• **Stored items**
-- ==== Sys2Proof/Machine/Prism.lean ====
section
/-!
DEFINITION. The Prism compositor (chapter 16): layers and their sources, colour, keying, the Lens scalers, the Condenser, the
protected layer, the checks of its commits, and the commands that refresh, flatten, take camera lines and write back.
-/
namespace Sys2Proof.Machine

open Sys2Proof

/-- The composition page of a composition, and the D4 page. -/
def przL (c : Nat) : Loc := sLoc .prz c
def przD4 : Loc := sLoc .prz 2
/-- Where the registers of layer `n` of composition `c` stand (R382): page and index. -/
def layerAt (c n : Nat) : Loc × Nat := if n < 7 then (przL c, n) else (przD4, c)
/-- A field of a layer, of the active and of the shadow set. -/
def Dev.lg (d : Dev) (c n : Nat) (f : Fld) : Nat := d.g (layerAt c n).1 (f.ix (layerAt c n).2)
def Dev.lgS (d : Dev) (c n : Nat) (f : Fld) : Nat := d.gS (layerAt c n).1 (f.ix (layerAt c n).2)
/-- A composition. -/
def Dev.prism (d : Dev) (c : Nat) : Prism := SMap.get (fun _ => {}) d.prisms c
def Dev.modPrism (d : Dev) (c : Nat) (f : Prism → Prism) : Dev := { d with prisms := SMap.modify (fun _ => ({} : Prism)) d.prisms c f }

/-- Where the surface of compatibility scan-out lies (R390). -/
def compatBase (d : Dev) (c : Nat) : Nat := d.g (dhdL c) DHD_COMPAT_LO.BASE * 16 + d.g (dhdL c) DHD_COMPAT_HI.BASE * 2 ^ 32
/-- A byte of a surface as a frame shows it. What an uncorrectable word of DRAM shows is not stated (notes/assumptions/122.md). -/
def pixelByte (r : Referee) (d : Dev) (m : Mem) (a : Nat) : Byte :=
  if r.served a < 2 ^ 36 && d.ueLines.contains (r.served a / 8) then Config.ueByte a d.freeCount else readByte r d m a

/-! ### Surfaces (R371, R399) -/

/-- Bits per pixel of a format (Table 18.1). -/
def fmtBits (f : Nat) : Nat :=
  match f with
  | 0 => 1
  | 1 => 2
  | 2 => 4
  | 3 => 8
  | 4 => 16
  | 5 => 32
  | 6 => 8
  | _ => 0
/-- The value of a pixel of a surface, read by `rd`. -/
def pixelAt (rd : Nat → Byte) (base pitch fmt x y : Nat) : Nat :=
  let bpp := fmtBits fmt
  let a := base + y * pitch + x * bpp / 8
  if bpp < 8 then (rd a).toNat / 2 ^ (x * bpp % 8) % 2 ^ bpp
  else if bpp = 8 then (rd a).toNat
  else if bpp = 16 then (rd a).toNat + 256 * (rd (a + 1)).toNat
  else (rd a).toNat + 256 * (rd (a + 1)).toNat + 65536 * (rd (a + 2)).toNat + 16777216 * (rd (a + 3)).toNat
/-- A colour of 10 bits per channel. -/
def rgb10 (r g b : Nat) : Nat := r * 2 ^ 20 + g * 2 ^ 10 + b
/-- Each channel widened to 10 bits by repeating its top bits (Table 16.1). -/
def widen10 (fmt v : Nat) : Nat :=
  if fmt = 4 then
    let r := v / 2 ^ 11 % 32
    let g := v / 2 ^ 5 % 64
    let b := v % 32
    rgb10 (r * 32 + r) (g * 16 + g / 4) (b * 32 + b)
  else
    let e (x : Nat) : Nat := x * 4 + x / 64
    rgb10 (e (v / 2 ^ 16 % 256)) (e (v / 2 ^ 8 % 256)) (e (v % 256))

/-- The bytes a surface of a layer covers. -/
def surfaceBytes (pitch fmt w h : Nat) : Nat := pitch * (h - 1) + (w * fmtBits fmt + 7) / 8

/-! ### Composition (R370–R376) -/

/-- What a composition reads from: the referee, the devices, memory, and the registers of the frame in `fd`. -/
structure Scene where
  r : Referee
  d : Dev
  m : Mem
  fd : Dev
  c : Nat
  fr : DFrame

• **WHAT THE TASK ASKS**
Write out every record again, exactly as it was written.

• **RESPONSE**
-- ==== Sys2Proof/Machine/Prism.lean ====
section
/-!
DEFINITION. The Prism compositor (chapter 16): layers and their sources, colour, keying, the Lens scalers, the Condenser, the
protected layer, the checks of its commits, and the commands that refresh, flatten, take camera lines and write back.
-/
namespace Sys2Proof.Machine

open Sys2Proof

/-- The composition page of a composition, and the D4 page. -/
def przL (c : Nat) : Loc := sLoc .prz c
def przD4 : Loc := sLoc .prz 2
/-- Where the registers of layer `n` of composition `c` stand (R382): page and index. -/
def layerAt (c n : Nat) : Loc × Nat := if n < 7 then (przL c, n) else (przD4, c)
/-- A field of a layer, of the active and of the shadow set. -/
def Dev.lg (d : Dev) (c n : Nat) (f : Fld) : Nat := d.g (layerAt c n).1 (f.ix (layerAt c n).2)
def Dev.lgS (d : Dev) (c n : Nat) (f : Fld) : Nat := d.gS (layerAt c n).1 (f.ix (layerAt c n).2)
/-- A composition. -/
def Dev.prism (d : Dev) (c : Nat) : Prism := SMap.get (fun _ => {}) d.prisms c
def Dev.modPrism (d : Dev) (c : Nat) (f : Prism → Prism) : Dev := { d with prisms := SMap.modify (fun _ => ({} : Prism)) d.prisms c f }

/-- Where the surface of compatibility scan-out lies (R390). -/
def compatBase (d : Dev) (c : Nat) : Nat := d.g (dhdL c) DHD_COMPAT_LO.BASE * 16 + d.g (dhdL c) DHD_COMPAT_HI.BASE * 2 ^ 32
/-- A byte of a surface as a frame shows it. What an uncorrectable word of DRAM shows is not stated (notes/assumptions/122.md). -/
def pixelByte (r : Referee) (d : Dev) (m : Mem) (a : Nat) : Byte :=
  if r.served a < 2 ^ 36 && d.ueLines.contains (r.served a / 8) then Config.ueByte a d.freeCount else readByte r d m a

/-! ### Surfaces (R371, R399) -/

/-- Bits per pixel of a format (Table 18.1). -/
def fmtBits (f : Nat) : Nat :=
  match f with
  | 0 => 1
  | 1 => 2
  | 2 => 4
  | 3 => 8
  | 4 => 16
  | 5 => 32
  | 6 => 8
  | _ => 0
/-- The value of a pixel of a surface, read by `rd`. -/
def pixelAt (rd : Nat → Byte) (base pitch fmt x y : Nat) : Nat :=
  let bpp := fmtBits fmt
  let a := base + y * pitch + x * bpp / 8
  if bpp < 8 then (rd a).toNat / 2 ^ (x * bpp % 8) % 2 ^ bpp
  else if bpp = 8 then (rd a).toNat
  else if bpp = 16 then (rd a).toNat + 256 * (rd (a + 1)).toNat
  else (rd a).toNat + 256 * (rd (a + 1)).toNat + 65536 * (rd (a + 2)).toNat + 16777216 * (rd (a + 3)).toNat
/-- A colour of 10 bits per channel. -/
def rgb10 (r g b : Nat) : Nat := r * 2 ^ 20 + g * 2 ^ 10 + b
/-- Each channel widened to 10 bits by repeating its top bits (Table 16.1). -/
def widen10 (fmt v : Nat) : Nat :=
  if fmt = 4 then
    let r := v / 2 ^ 11 % 32
    let g := v / 2 ^ 5 % 64
    let b := v % 32
    rgb10 (r * 32 + r) (g * 16 + g / 4) (b * 32 + b)
  else
    let e (x : Nat) : Nat := x * 4 + x / 64
    rgb10 (e (v / 2 ^ 16 % 256)) (e (v / 2 ^ 8 % 256)) (e (v % 256))

/-- The bytes a surface of a layer covers. -/
def surfaceBytes (pitch fmt w h : Nat) : Nat := pitch * (h - 1) + (w * fmtBits fmt + 7) / 8

/-! ### Composition (R370–R376) -/

/-- What a composition reads from: the referee, the devices, memory, and the registers of the frame in `fd`. -/
structure Scene where
  r : Referee
  d : Dev
  m : Mem
  fd : Dev
  c : Nat
  fr : DFrame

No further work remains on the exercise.